Isn't the head of web spam at Google a HNer (Matt I think?)?

sejje · on Sept 10, 2014

I believe Matt Cutts went on sabbatical: https://www.mattcutts.com/blog/on-leave/

_3u10 · on Sept 10, 2014

But does it index the results of the search of the index?

digz · on Sept 10, 2014

Now google will index searches of its own searches.

carbonr · on Sept 10, 2014

Ouroboros

antino · on Sept 10, 2014

So meta.

bcRIPster · on Sept 10, 2014

Can someone nuke the link on this post. It's clearly click bate and we're just driving traffic into it. :(

blueflow · on Sept 10, 2014

You should mention the arbitrary data in the query section, its not visible at the first look.

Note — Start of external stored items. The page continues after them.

-- ==== Sys2Proof/Decode.lean ====
section
/-! DEFINITION. Reading commands from bits: byte order (R170), frames (R160), command codes and payloads (R161, R170),
and decodeTableWord over the rows of spec/opcode_table.json that give bits (none does). -/

namespace Sys2Proof

/-- A two-byte field, most significant byte first (R170). -/
def word16 (hi lo : Byte) : Word16 := hi ++ lo

/-- A run of two-byte fields; none when a byte is left over (R170). -/
def word16s : List Byte → Option (List Word16)
  | [] => some []
  | hi :: lo :: rest => (word16s rest).map (word16 hi lo :: ·)
  | _ => none

/-- Whole bytes from bits, bit 7 of each byte first (R170); bits that fill no byte are left out. -/
def bytesOfBits : List Bool → List Byte
  | b7 :: b6 :: b5 :: b4 :: b3 :: b2 :: b1 :: b0 :: rest =>
    (BitVec.ofBool b7 ++ BitVec.ofBool b6 ++ BitVec.ofBool b5 ++ BitVec.ofBool b4 ++
      BitVec.ofBool b3 ++ BitVec.ofBool b2 ++ BitVec.ofBool b1 ++ BitVec.ofBool b0) :: bytesOfBits rest
  | _ => []

/-- The bits of a byte as they are sent, bit 7 first (R170). -/
def bitsOfByte (b : Byte) : List Bool :=
  [b.getLsbD 7, b.getLsbD 6, b.getLsbD 5, b.getLsbD 4, b.getLsbD 3, b.getLsbD 2, b.getLsbD 1, b.getLsbD 0]

/-- The bits of bytes as they are sent (R170). -/
def bitsOfBytes (bs : List Byte) : List Bool := bs.flatMap bitsOfByte

/-- What a port finds in the bits of a frame at its end (R160). -/
inductive FrameContent where
  | noRequest
  | frameError
  | request (code : Byte) (payload : List Byte)
  deriving DecidableEq, Repr

/-- The judgement of a frame's bits (R160). -/
def judgeFrame (bits : List Bool) : FrameContent :=
  if bits = [] then .noRequest
  else if bits.length % 8 ≠ 0 then .frameError
  else
    match bytesOfBits bits with
    | code :: n :: rest =>
      if 60 < n.toNat ∨ rest.length < n.toNat then .frameError
      else .request code (rest.take n.toNat)
    | _ => .frameError

/-- The command codes (R170). -/
def Command.code : Command → Byte
  | .induct => 0x10
  | .start => 0x11
  | .verdict => 0x12
  | .abort => 0x13
  | .recordRead => 0x14
  | .archive => 0x15
  | .mode => 0x20
  | .status => 0x21
  | .event => 0x22
  | .faultRead => 0x23
  | .clearFaults => 0x24
  | .faultReadAndClear => 0x25
  | .cellClear => 0x26
  | .recipeWrite => 0x30
  | .recipeRead => 0x31
  | .recipeValidate => 0x32
  | .patchWrite => 0x33
  | .patchRead => 0x34
  | .zeroCapture => 0x40
  | .zeroCheck => 0x41
  | .integrityLogRead => 0x42
  | .spotConvert => 0x43
  | .settingsWrite => 0x50
  | .settingsRead => 0x51
  | .routeWrite => 0x52

/-- All commands of the command code table. -/
def allCommands : List Command :=
  [.induct, .start, .verdict, .abort, .recordRead, .archive, .mode, .status, .event, .faultRead, .clearFaults,
   .faultReadAndClear, .cellClear, .recipeWrite, .recipeRead, .recipeValidate, .patchWrite, .patchRead, .zeroCapture,
   .zeroCheck, .integrityLogRead, .spotConvert, .settingsWrite, .settingsRead, .routeWrite]

/-- The command of a code byte, none for a code of no command (R161 step 1). -/
def commandOfCode (code : Byte) : Option Command := allCommands.find? (fun c => c.code == code)

/-- The request of a command on a port from its payload; none when the payload's length does not fit the command's
payload (R161 step 3), or a MODE request byte is none of the four (R162, RANGE). The serial length byte of INDUCT and
the byte count of RECIPE WRITE decide whether their payloads fit (log entry 7). -/
def decodeRequest (p : Port) : Command → List Byte → Option Instr
  | .induct, len :: rest =>
    if rest.length = len.toNat + 1 then some (.induct p (rest.take len.toNat) (rest.getLastD 0)) else none
  | .induct, _ => none
  | .start, payload => if payload = [] then some (.start p) else none
  | .verdict, payload => if payload = [] then some (.verdict p) else none
  | .abort, payload => if payload = [] then some (.abort p) else none
  | .recordRead, payload => match payload with | [slot, sect, chunk] => some (.recordRead p slot sect chunk) | _ => none
  | .archive, payload => match payload with | [slot] => some (.archive p slot) | _ => none
  | .mode, payload =>
    if payload = [0] then some (.readyRequest p)
    else if payload = [1] then some (.idleRequest p)
    else if payload = [2] then some (.pauseRequest p)
    else if payload = [3] then some (.resumeRequest p)
    else none
  | .status, payload => if payload = [] then some (.status p) else none
  | .event, payload => if payload = [] then some (.event p) else none
  | .faultRead, payload => if payload = [] then some (.faultRead p) else none
  | .clearFaults, payload => if payload = [] then some (.clearFaults p) else none
  | .faultReadAndClear, payload => if payload = [] then some (.faultReadAndClear p) else none
  | .cellClear, payload => if payload = [] then some (.cellClear p) else none
  | .recipeWrite, recipe :: sect :: index :: field :: rest =>
    (word16s rest).map (.recipeWrite p recipe sect index field)
  | .recipeWrite, _ => none
  | .recipeRead, payload =>
    match payload with
    | [recipe, sect, index, field, count] => some (.recipeRead p recipe sect index field count)
    | _ => none
  | .recipeValidate, payload => match payload with | [recipe] => some (.recipeValidate p recipe) | _ => none
  | .patchWrite, payload =>
    match payload with
    | [entry, enabled, recipe, sect, index, field, hi, lo] =>
      some (.patchWrite p entry enabled recipe sect index field (word16 hi lo))
    | _ => none
  | .patchRead, payload => match payload with | [entry] => some (.patchRead p entry) | _ => none
  | .zeroCapture, payload => if payload = [] then some (.zeroCapture p) else none
  | .zeroCheck, payload => if payload = [] then some (.zeroCheck p) else none
  | .integrityLogRead, payload => match payload with | [first] => some (.integrityLogRead p first) | _ => none
  | .spotConvert, payload => match payload with | [channel] => some (.spotConvert p channel) | _ => none
  | .settingsWrite, payload =>
    match payload with
    | [vh, vl, th, tl, k, policy, cl, cz, co, cs, mask, rights] =>
      some (.settingsWrite p ⟨word16 vh vl, word16 th tl, k, policy, cl, cz, co, cs, mask, rights⟩)
    | _ => none
  | .settingsRead, payload => if payload = [] then some (.settingsRead p) else none
  | .routeWrite, payload => match payload with | [source, route] => some (.routeWrite p source route) | _ => none

/-- No row of spec/opcode_table.json gives bits, so no word spells a command. -/
def decodeTableWord (_nbits _w : Nat) : Option Instr := none

end Sys2Proof
end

bcoates · on Sept 10, 2014

That's an artifact of google's weird link stuffing, if you search 'site:http://www.google.com//search' by hand it still works

namuol · on Sept 10, 2014

Perhaps this "works" because all the pagerank stuff has been altered by all the sudden traffic related to hostgator coupons.

tzaman · on Sept 10, 2014

Googleception! (sorry for the useless comment, but I had to)

thanatropism · on Sept 10, 2014

Eigengoogle.

lern_too_spel · on Sept 10, 2014

Does nobody here understand robots.txt? It's pretty easy to figure out what's going on if you do. I assumed most users here work with web technologies, but maybe the readership doesn't skew that way as much as I thought.